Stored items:
◇ ◇ ◇ ◇

-- ==== Sys2Proof/Machine/Regs.lean ====
section
/-! DEFINITION. The register map: one address function per register, one bit field per named field, and the
table of every register's place, reset domain, access-code masks (Table 0-4) and reset value, taken from the
register tables of spec/02 to spec/24. Reset values marked F and S there are named in notes/assumptions/2.md. -/

namespace Sys2Proof.Machine

/-- Reset domains (R24). -/
inductive Dom where
  | powerOn | device | island
  deriving DecidableEq, Repr

/-- One register family: name, address of its first member, (count, stride) of each index from the outermost in,
reset domain, the bits of each access code of Table 0-4, and the reset value. -/
structure RegInfo where
  name : String
  base : Nat
  dims : List (Nat × Nat)
  dom : Dom
  rw : Nat
  rwl : Nat
  w1c : Nat
  w1s : Nat
  pulse : Nat
  reset : Nat
  deriving DecidableEq, Repr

◇ ◇ ◇ ◇

**Exercise directions:** Check every line of the data, and copy the ones that contain "access".

**Response for this exercise:**
table of every register's place, reset domain, access-code masks (Table 0-4) and reset value, taken from the
reset domain, the bits of each access code of Table 0-4, and the reset value. -/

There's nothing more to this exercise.